It’s hard not to sympathize with the folks in the province’s general farm organization as it lobbies on farmers’ behalf. Given all the “wedge issues” in farm policy, when you strive to stake out a position that a majority of farmers can support, the positions you adopt won’t generally lend themselves to a whole lot of righteous podium thumping.

So with very few exceptions (such as a call for the continued payment of railways’ grain freight revenue overages into the Western Grains Research Foundation endowment fund) it would be difficult for any farmer – or anyone at all – to knock the latest policy resolutions coming out of Keystone Agricultural Producers (KAP).

Support the continued and expanded use of Churchill? Check. Support tax deferrals on income from herd liquidation due to disasters other than just drought? Check. Rural high-speed Internet, a freeze on Crown grazing land lease rates, expanded MASC coverage areas for corn and for soybeans? Check, check and double check.

It’s thus interesting that a resolution on “food safety procedures compensation” passed without much debate. If you missed it, it calls on KAP to “lobby the federal government to put in place a tax credit to compensate producers for extra efforts in completing on-farm food safety procedures.”

As reported here last week (“KAP demands tax credits for food safety,” Co-operator, Feb. 5, page 23), the association sees this as a way to compensate farmers for an ever-heavier burden in both time and expense. Citing the 10 days’ accumulated time given strictly to food safety-related paper pushing in his final season as a potato grower, KAP president and Portage la Prairie farmer Ian Wishart said food safety programs are a public service for which farmers need “some recognition and some rewards.”

Everyone in favour of recognition and rewards? Check. Never mind how regrettable it is that farm lobbying has come to this.

The resolution comes from the same group that championed Alternate Land Use Services (ALUS), a program that offers financial support for farmers’ environmental stewardship – inarguably a public service for the greater good, and work for which farmers would otherwise receive no direct cash benefit.

Of course food safety is also a public service, but ALUS it ain’t. Production of food for the public’s consumption is what farmers do for a living. All that paperwork is part and parcel of food safety – and for anyone who’d like to try and present food safety as a service separate from food production, here’s a question: define “food.”

Not even the European Union couches food safety as a public service in such terms. In new Common Agricultural Policy (CAP) regulations, published Jan. 31 in the Official Journal of the EU, farmers’ cash aid can be docked or cut off if they fail to comply with food quality rules – and “cases of non-compliance which constitute a direct risk to public or animal health shall not be considered as minor.”

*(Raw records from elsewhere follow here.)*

-- ==== Sys2Proof/Laws/Completion.lean ====
section
/-! SUPPORT. UPDATE, FINAL and ATOMIC, each said once for every mode: the length check, the capacity, the allocation, then what
the command commits. -/

namespace Sys2Proof.Machine

theorem Ready.block_size {s inV c m d a} (r : Ready s inV c m d a) : c.B = blockSize a := by rw [Context.B, r.alg]

/-- An UPDATE past its checks completes with its output. -/
theorem runUpdate_completes {s : State} {i c jobs c' out n} (h : out.length = n) :
    Completes s (s.runUpdate i c jobs (.keep c' out)) (some c)
      { handle := s.args.handle, status := .success, size := n, ctx := some c', output := out } := by
  subst h
  exact s.launch_completes i s.args.handle (some c) _ _ jobs (Commit.plain_keep c' out) (by intro k hk; cases hk)
      (.inl rfl)

/-- A FINAL past its checks completes with its output and consumes the context. -/
theorem runFinal_completes {s : State} {i c jobs out n} (h : out.length = n) :
    Completes s (s.runFinal i c jobs (.consume out)) (some c)
      { handle := s.args.handle, status := .success, size := n, ctx := none, output := out } := by
  subst h
  exact s.launch_completes i s.args.handle (some c) _ _ jobs (Commit.plain_consume out) (by intro k hk; cases hk)
      (.inl rfl)

/-- A decrypt FINAL past its checks releases the plaintext or reports INVALID_MAC. -/
theorem runFinal_verified_completes {s : State} {i c jobs} {p : Option Bytes} :
    Completes s (s.runFinal i c jobs (.verified p)) (some c)
      (match p with
      | some out => { handle := s.args.handle, status := .success, size := out.length, ctx := none, output := out }
      | none => { handle := s.args.handle, status := .invalidMac, size := 0, ctx := none }) := by
  have := s.launch_completes i s.args.handle (some c) [] s.args.outView jobs (Commit.plain_verified p)
      (by intro k hk; cases p <;> cases hk) (.inl rfl)
  cases p <;> exact this

/-- A decrypt FINAL that compares a tag. -/
theorem runFinal_tagCheck_completes {s : State} {i c jobs} {p : Prop} [Decidable p] {P : Bytes} {n : Nat}
    (hl : P.length = n) :
    Completes s (s.runFinal i c jobs (.verified (if p then some P else none))) (some c)
      (if p then { handle := s.args.handle, status := .success, size := n, ctx := none, output := P }
      else { handle := s.args.handle, status := .invalidMac, size := 0, ctx := none }) := by
  subst hl
  by_cases h : p
  · rw [if_pos h, if_pos h]; exact runFinal_verified_completes
  · rw [if_neg h, if_neg h]; exact runFinal_verified_completes

/-- An ATOMIC past its checks completes with its output and leaves its handle ABSENT. -/
theorem runAtomic_completes {s : State} {i h jobs out n} (hn : out.length = n) :
    Completes s (s.runAtomic i h jobs (.consume out)) none
      { handle := h, status := .success, size := n, ctx := none, output := out } := by
  subst hn
  exact s.launch_completes i h none _ _ jobs (Commit.plain_consume out) (by intro k hk; cases hk) (.inl rfl)

/-- An ATOMIC past its checks completes with what it commits. -/
theorem runAtomic_plain_completes {s : State} {i h jobs} {c : Commit} (hp : c.plain) (hr : c.returns = none) :
    Completes s (s.runAtomic i h jobs c) none (c.effect h) :=
  s.launch_completes i h none _ _ jobs hp (by intro k hk; rw [hr] at hk; cases hk) (.inl rfl)

/-- An UPDATE with no job completes at its issue. -/
theorem runUpdate_after {s : State} {i c c' out} :
    ∃ t, s.runUpdate i c [] (.keep c' out) = .next t ∧
      After s { handle := s.args.handle, status := .success, size := out.length, ctx := some c', output := out } t := by
  refine ⟨_, rfl, ?_⟩
  simp only [State.launch, if_true]
  exact State.after_finish (s := s) (t := s.accept) (h := s.args.handle) (v := s.args.outView)
      (Commit.plain_keep c' out) (by intro k hk; cases hk) (.inl rfl) (fun _ _ => rfl)
      rfl rfl rfl rfl rfl rfl rfl rfl (fun _ h => h) (fun _ h => .inl h)

/-- A FINAL with no job completes at its issue. -/
theorem runFinal_after {s : State} {i c out} :
    ∃ t, s.runFinal i c [] (.consume out) = .next t ∧
      After s { handle := s.args.handle, status := .success, size := out.length, ctx := none, output := out } t := by
  refine ⟨_, rfl, ?_⟩
  simp only [State.launch, if_true]
  exact State.after_finish (s := s) (t := s.accept) (h := s.args.handle) (v := s.args.outView)
      (Commit.plain_consume out) (by intro k hk; cases hk) (.inl rfl) (fun _ _ => rfl)
      rfl rfl rfl rfl rfl rfl rfl rfl (fun _ h => h) (fun _ h => .inl h)

/-- A terminal status ends the context and does nothing else (44 R477). -/
theorem raiseTerminal_after {s : State} {st} : After s
    { handle := s.args.handle, ctx := none, status := st, size := 0 } (s.raiseTerminal st) where
  slot := State.lookup_drop_same s _
  others := fun h hh => State.lookup_drop_ne hh s
  report := rfl
  issued := rfl
  mem := by cases h : View.addrs s.args.outView <;> simp [Memory.writeAll, State.raiseTerminal] 
  config := rfl
  jobs := rfl
  events := rfl
  free := rfl
  args := rfl
  known := fun _ h => h
  returned := fun _ h => by cases h
  learned := fun _ h => .inl h

/-- An answer is an answer. -/
theorem answer_answered {s : State} {st n} : Answered s st n (s.answer st n) where
  table := rfl
  known := rfl
  mem := rfl
  report := rfl
  issued := rfl
  config := rfl
  jobs := rfl
  nextJob := rfl
  events := rfl
  free := rfl
  args := rfl

/-- An ATOMIC that answers a status has no other effect. -/
theorem answer_completes {s : State} {m : Mode} {a : Alg} {h : Handle} (r : InitReady s m a h) {st : Status} : Completes s
    (.next (s.answer st 0)) none { handle := h, status := st, size := 0, ctx := none } := by
  have ha : After s { handle := h, status := st, size := 0, ctx := none } (s.answer st 0) :=
   { slot := r.absent, others := fun _ _ => rfl, report := rfl, issued := rfl,
       mem := by cases View.addrs s.args.outView <;> simp [Memory.writeAll], config := rfl, jobs := rfl, events := rfl,
       free := rfl, args := rfl, known := fun _ h => h, returned := (fun _ h => by cases h),
       learned := fun _ h => .inl h }
  refine ⟨_, rfl, .inl ha, ?_⟩
  have : (s.answer st 0).settle h = s.answer st 0 := by
    unfold State.settle
    rw [show (s.answer st 0).lookup h = none from r.absent]
  show After s _ ((s.answer st 0).settle h)
  rw [this]; exact ha

/-- A word that differs from the context ends it with MECHANISM_INVALID (44 R465). -/
theorem exec_of_mismatch {s : State} {op : Op} {m : Mode} {d : Dir} {a : Alg} {c : Context}
    (hop : op = .update ∨ op = .final) (hl : s.lookup s.args.handle = some (.active c))
   (hv : s.viewRefusal (if op = .update then s.args.inView else []) s.args.outView = none)
       (hne : ¬(c.mode = m ∧ c.dir = d ∧ c.alg = a)) :
   exec (instrOf op m d a) s = .next (s.raiseTerminal .mechanismInvalid) := by
  have K : ∀ (k : Context → Result), onContext s (if op = .update then s.args.inView else [])
      m d a k = .next (s.raiseTerminal .mechanismInvalid) := by
    intro k; unfold onContext; rw [hl]; dsimp only; rw [hv]; dsimp only; rw [if_neg hne]
  rcases hop with rfl | rfl <;> cases m <;> cases d <;> exact K _

/-- An AEAD decrypt UPDATE: its length check, then scratch grows (42 R309, 43 R393). -/
theorem exec_update_aeadDec_eq {s : State} {c : Context} {m a} (hm : aeadMode m = true)
    (r : Ready s s.args.inView c m .dec a) :
    exec (instrOf .update m .dec a) s =
      (match c.updateError s.input.length with
      | some st => .next (s.raiseTerminal st)
      | none => growScratch s (instrOf .update m .dec a) c) := by
  cases m <;> first | (cases hm; done) | skip
  · rw [exec_update_ccm_dec]; unfold updateCcmDec; rw [onContext_of_ready r]
    unfold Context.updateError; rw [r.mode, r.dir]; dsimp only; split <;> simp_all
  · rw [exec_update_gcm_dec]; unfold updateGcmDec; rw [onContext_of_ready r]
    unfold Context.updateError; rw [r.mode, r.dir]
  · rw [exec_update_gmac_dec]; unfold updateGmacDec; rw [onContext_of_ready r]
    unfold Context.updateError; rw [r.mode, r.dir]; dsimp only; split <;> simp_all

Certainly, there are precedents in Canada for helping the agrifood industry comply with food safety rules, such as the funding for the beef sector when new rules kicked in on removal of specified risk materials (SRMs). But even that was to help pay one-time expenses, not an ongoing tax credit. That cash, like KAP’s proposal, speaks really to the value that’s added through compliance on food quality and safety rules. But they also raise this question: who gains the most on the value added?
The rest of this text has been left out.